• **Task details**: Look for "leaves" in the material below and show each line that contains it.

• **Source information**:
####################
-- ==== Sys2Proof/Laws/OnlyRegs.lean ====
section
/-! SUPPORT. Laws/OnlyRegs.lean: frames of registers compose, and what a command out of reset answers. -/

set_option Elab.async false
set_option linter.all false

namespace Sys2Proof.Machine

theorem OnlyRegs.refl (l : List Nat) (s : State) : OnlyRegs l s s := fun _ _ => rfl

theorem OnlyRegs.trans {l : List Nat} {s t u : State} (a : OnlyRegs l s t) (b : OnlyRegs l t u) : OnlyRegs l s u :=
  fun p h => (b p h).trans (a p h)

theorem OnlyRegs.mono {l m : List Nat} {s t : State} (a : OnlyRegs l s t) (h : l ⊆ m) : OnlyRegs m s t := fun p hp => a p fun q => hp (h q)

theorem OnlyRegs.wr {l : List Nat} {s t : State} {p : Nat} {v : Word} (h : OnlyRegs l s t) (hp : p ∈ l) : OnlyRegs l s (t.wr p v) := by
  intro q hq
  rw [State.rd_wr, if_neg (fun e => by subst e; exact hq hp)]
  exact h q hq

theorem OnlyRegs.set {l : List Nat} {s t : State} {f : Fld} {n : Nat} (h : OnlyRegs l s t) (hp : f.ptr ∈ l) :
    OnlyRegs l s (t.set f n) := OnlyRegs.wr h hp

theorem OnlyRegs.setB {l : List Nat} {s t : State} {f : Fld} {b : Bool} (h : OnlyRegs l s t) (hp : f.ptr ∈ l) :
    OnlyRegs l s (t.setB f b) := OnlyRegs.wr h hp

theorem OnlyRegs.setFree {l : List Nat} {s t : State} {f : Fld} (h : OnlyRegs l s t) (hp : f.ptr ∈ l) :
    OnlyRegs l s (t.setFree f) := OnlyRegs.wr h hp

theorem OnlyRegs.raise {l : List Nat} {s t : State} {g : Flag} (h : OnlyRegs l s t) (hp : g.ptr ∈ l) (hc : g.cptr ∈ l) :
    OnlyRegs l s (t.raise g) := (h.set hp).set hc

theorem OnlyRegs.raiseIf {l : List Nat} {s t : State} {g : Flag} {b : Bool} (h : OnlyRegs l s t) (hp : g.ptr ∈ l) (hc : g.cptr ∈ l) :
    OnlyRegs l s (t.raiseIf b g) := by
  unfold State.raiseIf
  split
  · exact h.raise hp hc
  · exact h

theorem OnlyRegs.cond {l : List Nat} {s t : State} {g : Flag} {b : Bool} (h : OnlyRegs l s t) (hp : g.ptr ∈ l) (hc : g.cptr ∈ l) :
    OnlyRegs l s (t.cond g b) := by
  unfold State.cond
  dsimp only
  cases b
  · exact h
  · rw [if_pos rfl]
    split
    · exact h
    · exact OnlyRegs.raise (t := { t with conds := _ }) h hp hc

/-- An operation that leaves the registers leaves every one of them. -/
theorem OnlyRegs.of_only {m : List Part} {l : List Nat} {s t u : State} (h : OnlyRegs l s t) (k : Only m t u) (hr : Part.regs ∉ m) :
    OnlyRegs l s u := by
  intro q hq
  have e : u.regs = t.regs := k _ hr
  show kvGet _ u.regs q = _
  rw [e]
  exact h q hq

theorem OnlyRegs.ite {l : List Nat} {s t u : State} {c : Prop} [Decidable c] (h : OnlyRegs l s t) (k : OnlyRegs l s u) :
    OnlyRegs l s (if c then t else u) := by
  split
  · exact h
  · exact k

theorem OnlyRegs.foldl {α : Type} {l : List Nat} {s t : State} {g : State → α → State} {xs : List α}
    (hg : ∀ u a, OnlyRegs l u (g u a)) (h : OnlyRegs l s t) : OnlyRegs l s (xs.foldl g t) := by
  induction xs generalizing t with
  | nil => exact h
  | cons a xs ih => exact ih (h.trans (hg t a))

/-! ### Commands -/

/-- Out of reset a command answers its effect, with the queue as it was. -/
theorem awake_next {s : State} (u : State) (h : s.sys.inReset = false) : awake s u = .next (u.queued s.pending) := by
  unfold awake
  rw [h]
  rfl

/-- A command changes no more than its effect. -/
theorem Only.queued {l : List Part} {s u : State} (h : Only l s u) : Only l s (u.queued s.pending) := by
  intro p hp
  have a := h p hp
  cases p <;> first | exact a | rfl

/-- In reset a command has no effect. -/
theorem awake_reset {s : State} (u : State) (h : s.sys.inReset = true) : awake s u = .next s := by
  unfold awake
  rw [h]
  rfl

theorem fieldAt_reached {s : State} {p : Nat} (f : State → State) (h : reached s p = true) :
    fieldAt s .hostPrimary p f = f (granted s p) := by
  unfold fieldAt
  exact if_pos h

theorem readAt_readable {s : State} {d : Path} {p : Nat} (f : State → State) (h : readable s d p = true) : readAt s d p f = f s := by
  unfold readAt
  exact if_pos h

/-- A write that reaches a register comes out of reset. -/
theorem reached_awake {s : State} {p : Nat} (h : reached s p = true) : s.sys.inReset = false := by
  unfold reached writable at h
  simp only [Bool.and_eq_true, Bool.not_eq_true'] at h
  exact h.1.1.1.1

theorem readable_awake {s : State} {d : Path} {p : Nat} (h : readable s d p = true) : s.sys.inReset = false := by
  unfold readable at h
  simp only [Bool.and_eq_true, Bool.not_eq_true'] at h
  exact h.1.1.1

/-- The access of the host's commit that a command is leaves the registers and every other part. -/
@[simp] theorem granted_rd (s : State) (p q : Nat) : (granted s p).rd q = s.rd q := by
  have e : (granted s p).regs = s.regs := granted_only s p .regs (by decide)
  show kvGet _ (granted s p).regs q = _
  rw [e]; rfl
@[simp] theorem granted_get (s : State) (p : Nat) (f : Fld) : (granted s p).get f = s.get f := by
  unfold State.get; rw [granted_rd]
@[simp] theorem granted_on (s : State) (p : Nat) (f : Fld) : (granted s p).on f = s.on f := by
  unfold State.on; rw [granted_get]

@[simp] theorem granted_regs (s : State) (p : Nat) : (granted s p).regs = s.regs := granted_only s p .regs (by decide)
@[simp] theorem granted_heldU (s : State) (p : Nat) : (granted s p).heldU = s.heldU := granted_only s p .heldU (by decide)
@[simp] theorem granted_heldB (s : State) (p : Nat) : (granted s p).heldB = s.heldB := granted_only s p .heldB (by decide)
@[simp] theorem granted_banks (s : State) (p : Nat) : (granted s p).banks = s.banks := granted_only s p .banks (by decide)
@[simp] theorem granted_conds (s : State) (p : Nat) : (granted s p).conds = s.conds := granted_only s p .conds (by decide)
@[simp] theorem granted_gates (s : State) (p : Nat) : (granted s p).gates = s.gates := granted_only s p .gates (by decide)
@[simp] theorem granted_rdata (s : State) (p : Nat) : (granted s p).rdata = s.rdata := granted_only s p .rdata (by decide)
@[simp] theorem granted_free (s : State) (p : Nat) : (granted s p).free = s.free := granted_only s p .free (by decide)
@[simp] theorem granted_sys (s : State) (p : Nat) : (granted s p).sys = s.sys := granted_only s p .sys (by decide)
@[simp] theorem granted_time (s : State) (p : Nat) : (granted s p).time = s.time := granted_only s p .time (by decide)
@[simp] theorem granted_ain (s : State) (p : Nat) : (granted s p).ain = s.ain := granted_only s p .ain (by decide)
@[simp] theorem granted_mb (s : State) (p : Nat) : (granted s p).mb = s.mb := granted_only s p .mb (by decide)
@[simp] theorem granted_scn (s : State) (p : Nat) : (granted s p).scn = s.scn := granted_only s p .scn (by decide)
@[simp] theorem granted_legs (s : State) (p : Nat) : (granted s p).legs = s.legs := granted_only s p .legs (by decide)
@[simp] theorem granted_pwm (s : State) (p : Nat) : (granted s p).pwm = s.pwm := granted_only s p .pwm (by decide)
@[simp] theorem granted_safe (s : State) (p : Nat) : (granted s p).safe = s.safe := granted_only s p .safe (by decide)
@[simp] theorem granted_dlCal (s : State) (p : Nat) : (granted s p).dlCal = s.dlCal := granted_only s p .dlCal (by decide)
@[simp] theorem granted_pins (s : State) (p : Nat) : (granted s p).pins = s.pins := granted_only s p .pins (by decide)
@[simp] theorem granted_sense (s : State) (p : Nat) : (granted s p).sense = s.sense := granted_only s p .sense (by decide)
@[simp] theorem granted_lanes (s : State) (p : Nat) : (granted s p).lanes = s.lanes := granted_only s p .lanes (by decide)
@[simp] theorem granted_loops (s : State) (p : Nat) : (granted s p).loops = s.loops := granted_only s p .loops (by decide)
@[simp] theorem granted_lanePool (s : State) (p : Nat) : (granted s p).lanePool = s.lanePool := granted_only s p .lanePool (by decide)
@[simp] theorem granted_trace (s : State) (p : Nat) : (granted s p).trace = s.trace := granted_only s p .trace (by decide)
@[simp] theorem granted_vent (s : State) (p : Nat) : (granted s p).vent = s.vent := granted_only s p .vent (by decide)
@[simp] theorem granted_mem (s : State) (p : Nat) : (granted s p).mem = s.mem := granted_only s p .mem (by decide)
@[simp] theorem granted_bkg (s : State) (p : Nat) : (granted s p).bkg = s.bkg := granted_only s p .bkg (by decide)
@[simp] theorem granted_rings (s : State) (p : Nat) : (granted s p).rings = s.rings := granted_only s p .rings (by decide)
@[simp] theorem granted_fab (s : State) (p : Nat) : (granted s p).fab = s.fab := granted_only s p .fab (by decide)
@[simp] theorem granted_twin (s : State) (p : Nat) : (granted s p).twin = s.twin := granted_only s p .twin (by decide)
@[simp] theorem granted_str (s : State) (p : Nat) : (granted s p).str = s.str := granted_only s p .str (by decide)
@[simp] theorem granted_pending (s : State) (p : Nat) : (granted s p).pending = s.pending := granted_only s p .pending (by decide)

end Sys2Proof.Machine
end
####################
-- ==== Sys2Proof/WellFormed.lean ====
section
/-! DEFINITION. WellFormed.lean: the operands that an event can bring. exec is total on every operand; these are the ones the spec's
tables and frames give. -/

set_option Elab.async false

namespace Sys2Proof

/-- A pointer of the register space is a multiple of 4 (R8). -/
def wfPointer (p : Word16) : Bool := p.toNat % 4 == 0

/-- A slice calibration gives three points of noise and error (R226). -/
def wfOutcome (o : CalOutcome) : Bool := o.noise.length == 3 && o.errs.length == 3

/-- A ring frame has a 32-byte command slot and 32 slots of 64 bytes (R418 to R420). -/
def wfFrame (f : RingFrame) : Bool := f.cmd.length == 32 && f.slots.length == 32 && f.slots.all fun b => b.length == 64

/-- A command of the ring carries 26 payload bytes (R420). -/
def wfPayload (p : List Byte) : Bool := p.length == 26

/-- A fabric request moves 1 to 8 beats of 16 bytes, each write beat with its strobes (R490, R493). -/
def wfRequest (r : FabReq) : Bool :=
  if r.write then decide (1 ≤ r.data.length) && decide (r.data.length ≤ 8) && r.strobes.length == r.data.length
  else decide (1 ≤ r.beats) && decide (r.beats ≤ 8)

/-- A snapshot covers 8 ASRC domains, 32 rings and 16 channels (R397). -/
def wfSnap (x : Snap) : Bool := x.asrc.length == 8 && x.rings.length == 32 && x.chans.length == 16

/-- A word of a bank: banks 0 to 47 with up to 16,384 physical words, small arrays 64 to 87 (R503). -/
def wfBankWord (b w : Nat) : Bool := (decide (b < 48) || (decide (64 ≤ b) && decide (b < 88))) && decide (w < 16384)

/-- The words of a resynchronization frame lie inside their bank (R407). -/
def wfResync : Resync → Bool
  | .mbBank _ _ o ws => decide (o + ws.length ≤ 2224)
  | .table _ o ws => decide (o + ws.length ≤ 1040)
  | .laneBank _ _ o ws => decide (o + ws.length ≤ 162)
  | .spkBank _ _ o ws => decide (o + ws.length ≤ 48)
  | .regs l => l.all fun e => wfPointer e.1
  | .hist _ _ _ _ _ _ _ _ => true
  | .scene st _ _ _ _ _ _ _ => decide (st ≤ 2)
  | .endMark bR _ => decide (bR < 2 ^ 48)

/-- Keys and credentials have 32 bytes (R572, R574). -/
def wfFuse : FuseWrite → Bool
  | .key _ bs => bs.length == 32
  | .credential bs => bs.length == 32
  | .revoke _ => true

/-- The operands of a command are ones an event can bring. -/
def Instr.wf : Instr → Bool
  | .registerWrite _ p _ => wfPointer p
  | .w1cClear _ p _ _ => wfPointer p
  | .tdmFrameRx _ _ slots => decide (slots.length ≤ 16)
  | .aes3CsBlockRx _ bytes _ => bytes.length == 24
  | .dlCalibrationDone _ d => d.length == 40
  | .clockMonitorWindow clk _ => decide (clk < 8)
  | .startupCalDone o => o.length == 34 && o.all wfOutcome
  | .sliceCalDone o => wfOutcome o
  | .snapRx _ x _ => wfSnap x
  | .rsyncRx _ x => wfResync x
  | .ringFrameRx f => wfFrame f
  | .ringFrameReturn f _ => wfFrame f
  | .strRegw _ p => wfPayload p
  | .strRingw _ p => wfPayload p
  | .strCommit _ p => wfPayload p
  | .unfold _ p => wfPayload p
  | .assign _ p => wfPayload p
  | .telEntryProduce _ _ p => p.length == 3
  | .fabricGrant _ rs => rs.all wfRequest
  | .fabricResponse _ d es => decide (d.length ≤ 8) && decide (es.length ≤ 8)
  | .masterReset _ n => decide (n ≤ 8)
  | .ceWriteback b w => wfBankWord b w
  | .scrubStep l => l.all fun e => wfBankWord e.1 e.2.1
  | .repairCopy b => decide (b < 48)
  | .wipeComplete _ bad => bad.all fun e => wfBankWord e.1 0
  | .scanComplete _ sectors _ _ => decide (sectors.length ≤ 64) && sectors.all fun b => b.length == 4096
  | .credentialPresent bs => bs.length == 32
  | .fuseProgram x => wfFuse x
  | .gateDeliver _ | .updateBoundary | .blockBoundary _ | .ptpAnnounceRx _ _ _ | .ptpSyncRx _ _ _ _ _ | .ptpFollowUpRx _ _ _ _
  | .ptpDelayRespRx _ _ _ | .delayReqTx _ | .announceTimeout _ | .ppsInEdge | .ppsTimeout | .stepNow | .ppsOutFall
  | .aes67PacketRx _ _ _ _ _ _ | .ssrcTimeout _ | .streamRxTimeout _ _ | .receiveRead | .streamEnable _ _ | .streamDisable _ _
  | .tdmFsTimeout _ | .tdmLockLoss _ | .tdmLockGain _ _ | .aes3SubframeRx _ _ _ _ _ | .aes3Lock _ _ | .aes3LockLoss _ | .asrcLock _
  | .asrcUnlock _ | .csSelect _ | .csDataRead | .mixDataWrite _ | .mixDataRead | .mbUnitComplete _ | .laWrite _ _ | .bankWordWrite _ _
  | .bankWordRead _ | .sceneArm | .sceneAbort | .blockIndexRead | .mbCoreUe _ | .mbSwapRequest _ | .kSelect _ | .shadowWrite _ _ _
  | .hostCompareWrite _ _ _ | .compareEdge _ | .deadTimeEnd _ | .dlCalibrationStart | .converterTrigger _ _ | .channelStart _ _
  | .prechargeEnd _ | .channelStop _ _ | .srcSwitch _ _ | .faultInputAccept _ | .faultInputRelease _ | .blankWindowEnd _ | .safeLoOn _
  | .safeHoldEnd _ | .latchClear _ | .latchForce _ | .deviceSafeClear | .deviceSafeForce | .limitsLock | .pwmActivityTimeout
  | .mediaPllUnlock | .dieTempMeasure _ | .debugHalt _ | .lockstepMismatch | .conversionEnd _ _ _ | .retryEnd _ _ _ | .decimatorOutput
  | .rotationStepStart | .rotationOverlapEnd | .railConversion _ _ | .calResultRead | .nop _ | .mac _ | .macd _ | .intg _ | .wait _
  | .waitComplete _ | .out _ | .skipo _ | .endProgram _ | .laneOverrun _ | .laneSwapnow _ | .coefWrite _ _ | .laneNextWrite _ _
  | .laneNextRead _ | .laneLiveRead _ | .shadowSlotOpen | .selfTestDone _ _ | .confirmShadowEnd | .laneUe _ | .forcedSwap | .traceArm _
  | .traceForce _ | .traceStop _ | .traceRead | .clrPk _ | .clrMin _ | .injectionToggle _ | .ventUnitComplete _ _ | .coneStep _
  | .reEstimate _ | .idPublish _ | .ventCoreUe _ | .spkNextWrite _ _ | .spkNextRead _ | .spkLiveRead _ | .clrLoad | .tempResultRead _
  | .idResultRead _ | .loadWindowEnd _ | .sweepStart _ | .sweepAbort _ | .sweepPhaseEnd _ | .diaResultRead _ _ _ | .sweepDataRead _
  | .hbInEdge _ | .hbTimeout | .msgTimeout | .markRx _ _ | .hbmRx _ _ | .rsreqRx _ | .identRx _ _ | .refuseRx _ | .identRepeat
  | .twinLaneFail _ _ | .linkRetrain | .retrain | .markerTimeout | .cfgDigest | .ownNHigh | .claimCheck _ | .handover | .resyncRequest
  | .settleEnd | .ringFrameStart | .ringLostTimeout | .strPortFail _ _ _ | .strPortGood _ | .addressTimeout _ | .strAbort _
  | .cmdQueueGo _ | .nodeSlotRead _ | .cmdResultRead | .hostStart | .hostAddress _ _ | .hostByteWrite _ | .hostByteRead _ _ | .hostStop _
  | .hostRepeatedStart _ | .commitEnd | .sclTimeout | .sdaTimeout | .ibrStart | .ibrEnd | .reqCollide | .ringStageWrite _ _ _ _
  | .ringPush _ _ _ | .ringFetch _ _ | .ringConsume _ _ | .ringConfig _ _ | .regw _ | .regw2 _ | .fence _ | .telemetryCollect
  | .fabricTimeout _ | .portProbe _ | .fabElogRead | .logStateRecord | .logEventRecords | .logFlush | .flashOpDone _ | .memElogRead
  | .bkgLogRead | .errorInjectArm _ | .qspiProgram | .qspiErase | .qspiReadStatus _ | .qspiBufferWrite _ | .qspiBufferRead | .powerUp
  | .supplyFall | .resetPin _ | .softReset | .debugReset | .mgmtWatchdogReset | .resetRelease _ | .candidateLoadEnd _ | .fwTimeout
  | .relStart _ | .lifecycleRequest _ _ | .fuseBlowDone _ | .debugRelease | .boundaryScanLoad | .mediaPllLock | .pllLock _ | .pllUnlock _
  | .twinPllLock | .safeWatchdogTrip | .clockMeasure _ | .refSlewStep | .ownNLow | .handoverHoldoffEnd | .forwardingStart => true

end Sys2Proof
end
####################
• **Exercise output**:
/-- An operation that leaves the registers leaves every one of them. -/
/-- The access of the host's commit that a command is leaves the registers and every other part. -/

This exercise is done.